It was the summer of 2002. An IRS officer on study leave from the Income Tax department would travel daily to the slums of Sundar Nagri, in the north-east district of Delhi, close to the Uttar Pradesh border. Working with friends, he aimed to make the locality a powerful example of people’s empowerment. He was then an unknown; now, everyone knows him as Lokpal activist Arvind Kejriwal.
His group’s pioneering work was quite praiseworthy. They called their initiative Parivartan. It was non-registered—the members decided to call it not an NGO but a jan andolan—and ran on individual donations instead of seeking institutional funding.
In December 2002, the group organised India’s first public hearing on development works in the urban sector. Among the panelists for the hearing were Justice P.B. Sawant, former civil servant Harsh Mander, and activists Arundhati Roy, Aruna Roy and Shekhar Singh. The event proved a game-changer. Over the next few months, the group addressed itself to solving people’s grievances related to the PDS, social welfare schemes and so on. For the man who began the effort, recognition came in 2006: he was given the Magsaysay award in the “emergent leadership” category. The roots of what Kejriwal would go on to become, the underpinnings of his work and his motivations, must be traced to Sundar Nagri.
But Sundar Nagri today—ten years on—bears no sign of the change the idealistic group’s efforts should have borne. If it were the test case for Kejriwal, the failure shows. Choked drains, overflowing sewers, no proper water supply, a PDS system as unreliable as ever, long queues outside the welfare department office—nothing has changed.
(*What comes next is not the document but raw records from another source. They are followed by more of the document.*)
-- ==== Sys2Proof/Laws/KeepsSec.lean ====
section
/-! SUPPORT. What each operation and meaning of Machine/Sec.lean leaves alone: the waiting commands, and the canonical form of
the stores and tables. -/

namespace Sys2Proof.Machine

theorem execFwHealthTimeout_keeps {s0 s : State} (h : Keeps s0 s)  : KeepsO s0 (execFwHealthTimeout s) := by
  unfold execFwHealthTimeout
  try dsimp only
  repeat' first
    | (with_reducible assumption)
    | (simp only [Keeps.mk_iff])
    | (with_reducible apply State.setSlot_keeps)
    | (with_reducible apply State.showSlots_keeps)
    | (with_reducible apply State.raise_keeps)
    | (with_reducible apply Keeps.ite)
    | (with_reducible apply KeepsO.next)
    | (with_reducible apply KeepsO.ite)

theorem State.execute_keeps {s0 s : State} (h : Keeps s0 s) (a1 : Nat) (a2 : Mbx) (a3 : List Byte → State → State)
    (hb : ∀ u l, Keeps s0 u → Keeps s0 (a3 l u)) : Keeps s0 (State.execute s a1 a2 a3) := by
  unfold State.execute
  dsimp only
  split
  · exact h
  · split
    · exact State.cmdDone_keeps (State.popMbx_keeps h _ _) _ _ _ _ _
    · split
      · exact State.cmdDone_keeps (State.raise_keeps (State.bump_keeps (State.popMbx_keeps h _ _) _ _ _) _ _ _) _ _ _ _ _
      · refine hb _ _ (State.bump_keeps ?_ _ _ _)
        simpa only [Keeps.mk_iff] using State.popMbx_keeps h _ _
    · exact State.cmdDone_keeps (State.popMbx_keeps h _ _) _ _ _ _ _

theorem execOrderDebugOpen_keeps {s0 s : State} (h : Keeps s0 s) (a0 : Mbx) : KeepsO s0 (execOrderDebugOpen a0 s) := by
  unfold execOrderDebugOpen
  try dsimp only
  repeat' first
    | (with_reducible assumption)
    | (with_reducible apply State.execute_keeps)
    | (with_reducible apply State.cmdDone_keeps)
    | (with_reducible apply State.put_keeps)
    | (with_reducible apply Keeps.ite)
    | (with_reducible apply KeepsO.next)
    | (with_reducible apply KeepsO.ite)
    | (intro _ _ _)

theorem State.hushSeam_keeps {s0 s : State} (h : Keeps s0 s)  : Keeps s0 (State.hushSeam s) := by
  unfold State.hushSeam
  try dsimp only
  repeat' first
    | (with_reducible assumption)
    | (simp only [Keeps.mk_iff])
    | (with_reducible apply State.put_keeps)
    | (with_reducible apply State.setPort_keeps)
    | (with_reducible apply Keeps.ite)
    | (with_reducible refine Keeps.loop ?_ _ _ (fun _ _ _ => ?_))

theorem State.scrubKill_keeps {s0 s : State} (h : Keeps s0 s) (a1 : Nat) : Keeps s0 (State.scrubKill s a1) := by
  unfold State.scrubKill
  try dsimp only
  repeat' first
    | (with_reducible assumption)
    | (simp only [Keeps.mk_iff])
    | (with_reducible apply State.idlePanels_keeps)
    | (with_reducible apply State.modJob_keeps)
    | (with_reducible apply State.enter_keeps)
    | (with_reducible apply State.leaveSbufs_keeps)
    | (with_reducible apply State.dropSegs_keeps)
    | (with_reducible apply State.dropChans_keeps)
    | (with_reducible apply State.dropWaits_keeps)
    | (with_reducible apply State.unpin_keeps)
    | (with_reducible apply State.releaseJobRegions_keeps)
    | (with_reducible apply State.vacate_keeps)
    | (with_reducible apply State.freeNow_keeps)
    | (with_reducible refine Keeps.foldl ?_ _ (fun _ _ _ => ?_) _)
    | split

theorem State.resetSensing_keeps {s0 s : State} (h : Keeps s0 s)  : Keeps s0 (State.resetSensing s) := by
  unfold State.resetSensing
  try dsimp only
  repeat' first
    | (with_reducible assumption)
    | (simp only [Keeps.mk_iff])
    | (with_reducible apply State.resetRange_keeps)
    | (with_reducible apply State.put_keeps)
    | (with_reducible refine Keeps.foldl ?_ _ (fun _ _ _ => ?_) _)

theorem State.scrubStart_keeps {s0 s : State} (h : Keeps s0 s) (a1 : Nat) : Keeps s0 (State.scrubStart s a1) := by
  unfold State.scrubStart
  try dsimp only
  repeat' first
    | (with_reducible assumption)
    | (simp only [Keeps.mk_iff])
    | (with_reducible apply State.closeRing_keeps)
    | (with_reducible apply State.raise_keeps)
    | (with_reducible apply State.hushSeam_keeps)
    | (with_reducible apply State.leaveFirst_keeps)
    | (with_reducible apply State.scrubKill_keeps)
    | (with_reducible apply State.resetSensing_keeps)
    | (with_reducible apply State.freePocket_keeps)
    | (with_reducible apply State.clearPocket_keeps)
    | (with_reducible apply State.put_keeps)
    | (with_reducible apply State.releaseRegion_keeps)
    | (with_reducible apply Keeps.ite)
    | (with_reducible refine Keeps.foldl ?_ _ (fun _ _ _ => ?_) _)
    | (with_reducible refine Keeps.loop ?_ _ _ (fun _ _ _ => ?_))
    | split

theorem execOrderScrub_keeps {s0 s : State} (h : Keeps s0 s) (a0 : Mbx) : KeepsO s0 (execOrderScrub a0 s) := by
  unfold execOrderScrub
  try dsimp only
  repeat' first
    | (with_reducible assumption)
    | (with_reducible apply State.execute_keeps)
    | (with_reducible apply State.scrubStart_keeps)
    | (with_reducible apply Keeps.ite)
    | (with_reducible apply KeepsO.next)
    | (with_reducible apply KeepsO.ite)
    | (intro _ _ _)

theorem State.startSealed_keeps {s0 s : State} (h : Keeps s0 s) (a1 : Nat) (a2 : Seal) (a3 : List Byte) : Keeps s0 (State.startSealed s a1 a2 a3) := by
  unfold State.startSealed
  try dsimp only
  repeat' first
    | (with_reducible assumption)
    | (with_reducible apply State.draw_keeps)
    | (with_reducible apply State.setSeal_keeps)
    | (with_reducible apply State.offer_keeps)
    | (with_reducible refine Keeps.snd (State.draw_keeps ?_) (by with_reducible assumption))
    | split

theorem State.report_keeps {s0 s : State} (h : Keeps s0 s) (a1 : List Byte) (a2 : Bool) : Keeps s0 (State.report s a1 a2).2 := by
  unfold State.report
  try dsimp only
  repeat' first
    | (with_reducible assumption)
    | (with_reducible apply State.identitySign_keeps)
    | (with_reducible apply Keeps.ite)
    | (with_reducible refine Keeps.snd (State.identitySign_keeps ?_ _) (by with_reducible assumption))
    | split

theorem execSecAttest_keeps {s0 s : State} (h : Keeps s0 s) (a0 : Mbx) : KeepsO s0 (execSecAttest a0 s) := by
  unfold execSecAttest
  try dsimp only
  repeat' first
    | (with_reducible assumption)
    | (with_reducible apply State.popMbx_keeps)
    | (with_reducible apply State.cmdDone_keeps)
    | (with_reducible apply State.report_keeps)
    | (with_reducible apply State.offer_keeps)
    | (with_reducible apply Keeps.ite)
    | (with_reducible apply KeepsO.next)
    | (with_reducible apply KeepsO.ite)
    | (with_reducible refine Keeps.snd (State.report_keeps ?_ _ _) (by with_reducible assumption))
    | split

theorem execPolicyLoad_keeps {s0 s : State} (h : Keeps s0 s) (a0 : Mbx) : KeepsO s0 (execPolicyLoad a0 s) := by
  unfold execPolicyLoad
  try dsimp only
  repeat' first
    | (with_reducible assumption)
    | (simp only [Keeps.mk_iff])
    | (with_reducible apply State.popMbx_keeps)
    | (with_reducible apply State.cmdDone_keeps)
    | (with_reducible apply State.raise_keeps)
    | (with_reducible apply Keeps.ite)
    | (with_reducible apply KeepsO.next)
    | (with_reducible apply KeepsO.ite)
    | split

theorem execSecSeal_keeps {s0 s : State} (h : Keeps s0 s) (a0 : Mbx) : KeepsO s0 (execSecSeal a0 s) := by
  unfold execSecSeal
  try dsimp only
  repeat' first
    | (with_reducible assumption)
    | (with_reducible apply State.popMbx_keeps)
    | (with_reducible apply State.cmdDone_keeps)
    | (with_reducible apply State.setSeal_keeps)
    | (with_reducible apply State.startSealed_keeps)
    | (with_reducible apply Keeps.ite)
    | (with_reducible apply KeepsO.next)
    | (with_reducible apply KeepsO.ite)

theorem execScrubDone_keeps {s0 s : State} (h : Keeps s0 s) (a0 : Nat) : KeepsO s0 (execScrubDone a0 s) := by
  unfold execScrubDone
  try dsimp only
  repeat' first
    | (with_reducible assumption)
    | (simp only [Keeps.mk_iff])
    | (with_reducible apply State.resetSensing_keeps)
    | (with_reducible apply State.put_keeps)
    | (with_reducible apply State.openSystemRings_keeps)
    | (with_reducible apply State.raise_keeps)
    | (with_reducible apply State.floodIdentity_keeps)
    | (with_reducible apply Keeps.ite)
    | (with_reducible apply KeepsO.next)
    | (with_reducible apply KeepsO.ite)
    | (with_reducible refine Keeps.loop ?_ _ _ (fun _ _ _ => ?_))
    | split

theorem State.programCopy_keeps {s0 s : State} (h : Keeps s0 s) (a1 : Nat) (a2 : Option (Nat × Nat)) : Keeps s0 (State.programCopy s a1 a2).2 := by
  unfold State.programCopy
  try dsimp only
  repeat' first
    | (with_reducible assumption)
    | (simp only [Keeps.mk_iff])
    | (with_reducible apply State.reinforceCopy_keeps)
    | (with_reducible apply Keeps.ite)
    | (with_reducible refine Keeps.snd (State.reinforceCopy_keeps ?_ _) (by with_reducible assumption))
    | split

theorem State.programBit_keeps {s0 s : State} (h : Keeps s0 s) (a1 : List PulseResult) (a2 : Nat) : Keeps s0 (State.programBit s a1 a2).2 := by
  unfold State.programBit
  try dsimp only
  repeat' first
    | (with_reducible assumption)
    | (with_reducible apply State.programCopy_keeps)
    | (with_reducible apply State.setCells_keeps)
    | (with_reducible apply Keeps.ite)
    | (with_reducible refine Keeps.snd (State.programCopy_keeps ?_ _ _) (by with_reducible assumption))
    | split

theorem State.programBits_keeps {s0 s : State} (h : Keeps s0 s) (a1 : List PulseResult) (a2 : List Nat) : Keeps s0 (State.programBits s a1 a2).2.2 := by
  induction a2 generalizing s with
  | nil => exact h
  | cons b l ih =>
    unfold State.programBits
    dsimp only
    split
    · exact State.raise_keeps (State.put_keeps (State.programBit_keeps h _ _) _ _ _) _ _ _
    · split
      · exact ih (State.programBit_keeps h _ _)
      · exact ih (State.put_keeps (State.programBit_keeps h _ _) _ _ _)

theorem execFwCommit_keeps {s0 s : State} (h : Keeps s0 s) (a0 : Mbx) (a1 : List PulseResult) : KeepsO s0 (execFwCommit a0 a1 s) := by
  unfold execFwCommit
  try dsimp only
  repeat' first
    | (with_reducible assumption)
    | (simp only [Keeps.mk_iff])
    | (with_reducible apply State.popMbx_keeps)
    | (with_reducible apply State.cmdDone_keeps)
    | (with_reducible apply State.showSlots_keeps)
    | (with_reducible apply State.setSlot_keeps)
    | (with_reducible apply State.programBits_keeps)
    | (with_reducible apply State.raise_keeps)
    | (with_reducible apply Keeps.ite)
    | (with_reducible apply KeepsO.next)
    | (with_reducible apply KeepsO.ite)
    | (with_reducible refine Keeps.snd2 (State.programBits_keeps ?_ _ _) (by with_reducible assumption))

theorem execOrderFuseProgram_keeps {s0 s : State} (h : Keeps s0 s) (a0 : Mbx) (a1 : List PulseResult) : KeepsO s0 (execOrderFuseProgram a0 a1 s) := by
  unfold execOrderFuseProgram
  try dsimp only
  repeat' first
    | (with_reducible assumption)
    | (with_reducible apply State.execute_keeps)
    | (with_reducible apply State.programBits_keeps)
    | (with_reducible apply State.cmdDone_keeps)
    | (with_reducible apply State.raise_keeps)
    | (with_reducible apply Keeps.ite)
    | (with_reducible apply KeepsO.next)
    | (with_reducible apply KeepsO.ite)
    | (with_reducible refine Keeps.snd2 (State.programBits_keeps ?_ _ _) (by with_reducible assumption))
    | (intro _ _ _)

theorem execFwInstall_keeps {s0 s : State} (h : Keeps s0 s) (a0 : Mbx) : KeepsO s0 (execFwInstall a0 s) := by
  unfold execFwInstall
  refine KeepsO.next ?_
  split
  · exact h
  · extract_lets s1 hh
    have k : Keeps s0 s1 := State.popMbx_keeps h _ _
    clear_value s1
    split
    · exact State.cmdDone_keeps k _ _ _ _ _
    · split
      · exact State.cmdDone_keeps k _ _ _ _ _
      · split
        · exact State.cmdDone_keeps k _ _ _ _ _
        · exact State.queueFlash_keeps (State.showSlots_keeps (State.setSlot_keeps k _ _)) _

theorem execOrderLifecycle_keeps {s0 s : State} (h : Keeps s0 s) (a0 : Mbx) (a1 : List PulseResult) : KeepsO s0 (execOrderLifecycle a0 a1 s) := by
  unfold execOrderLifecycle
  try dsimp only
  repeat' first
    | (with_reducible assumption)
    | (with_reducible apply State.execute_keeps)
    | (with_reducible apply State.programBits_keeps)
    | (with_reducible apply State.raise_keeps)
    | (with_reducible apply State.put_keeps)
    | (with_reducible apply State.cmdDone_keeps)
    | (with_reducible apply Keeps.ite)
    | (with_reducible apply KeepsO.next)
    | (with_reducible apply KeepsO.ite)
    | (with_reducible refine Keeps.snd2 (State.programBits_keeps ?_ _ _) (by with_reducible assumption))
    | (intro _ _ _)

theorem execSealTimerExpire_keeps {s0 s : State} (h : Keeps s0 s) (a0 : RingId) : KeepsO s0 (execSealTimerExpire a0 s) := by
  unfold execSealTimerExpire
  try dsimp only
  repeat' first
    | (with_reducible assumption)
    | (with_reducible apply State.writeSeal_keeps)
    | (with_reducible apply Keeps.ite)
    | (with_reducible apply KeepsO.next)
    | (with_reducible apply KeepsO.ite)

theorem execSealedFrameTimeout_keeps {s0 s : State} (h : Keeps s0 s) (a0 : RingId) : KeepsO s0 (execSealedFrameTimeout a0 s) := by
  unfold execSealedFrameTimeout
  try dsimp only
  repeat' first
    | (with_reducible assumption)
    | (with_reducible apply State.closeFrame_keeps)
    | (with_reducible apply Keeps.ite)
    | (with_reducible apply KeepsO.next)
    | (with_reducible apply KeepsO.ite)

theorem execFwSwitch_keeps {s0 s : State} (h : Keeps s0 s) (a0 : Mbx) (a1 : Nat) : KeepsO s0 (execFwSwitch a0 a1 s) := by
  unfold execFwSwitch
  try dsimp only
  repeat' first
    | (with_reducible assumption)
    | (simp only [Keeps.mk_iff])
    | (with_reducible apply State.popMbx_keeps)
    | (with_reducible apply State.cmdDone_keeps)
    | (with_reducible apply State.setSlot_keeps)
    | (with_reducible apply State.showSlots_keeps)
    | (with_reducible apply State.raise_keeps)
    | (with_reducible apply Keeps.ite)
    | (with_reducible apply KeepsO.next)
    | (with_reducible apply KeepsO.ite)

end Sys2Proof.Machine
end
“In fact, the situation is worse than before,” says Sonu, of Sundar Nagri’s F-1 block. “The administration is more cunning now, it knows how not to give information under the RTI Act. And now, we are left without any guidance or help.” The Parivartan volunteers are nowhere around. The office is still there, but neighbours say it’s closed most of the time. Parivartan still has two employees—Santosh, a girl from the colony, and Ramashrey—who get their wages from Kejriwal’s other organisation, the Public Cause Research Foundation, though it was against the original principles of Parivartan to accept any funding. In fact, based on a PIL, the Delhi High Court has asked the MHA to investigate by August 30 the foreign funding of organisations Kejriwal, Anna Hazare, Kiran Bedi and others are associated with and the government is putting these organisations’ FCRA licences under scrutiny.
Old associates, too, are disillusioned with the founder. “Parivartan is almost dead,” says one. “We wonder, if he can raise millions for Kabir (another NGO with which Kejriwal is associated) and India Against Corruption, why can’t he ask a few individuals to make donations to Parivartan?”
Some of his critics in the area are unsparing. At the time of writing, Kejriwal was into his eighth day of fasting with Anna Hazare. But Naushey Ali, an activist from Sundar Nagri, asks, “If he can’t bring change to a small area, I wonder how he’s going to change this nation?” As for Kejriwal himself visiting Sundar Nagri, locals say it’s about twice or thrice a year.
(The writer was one of the founder members of Parivartan and worked in Sundar Nagri.)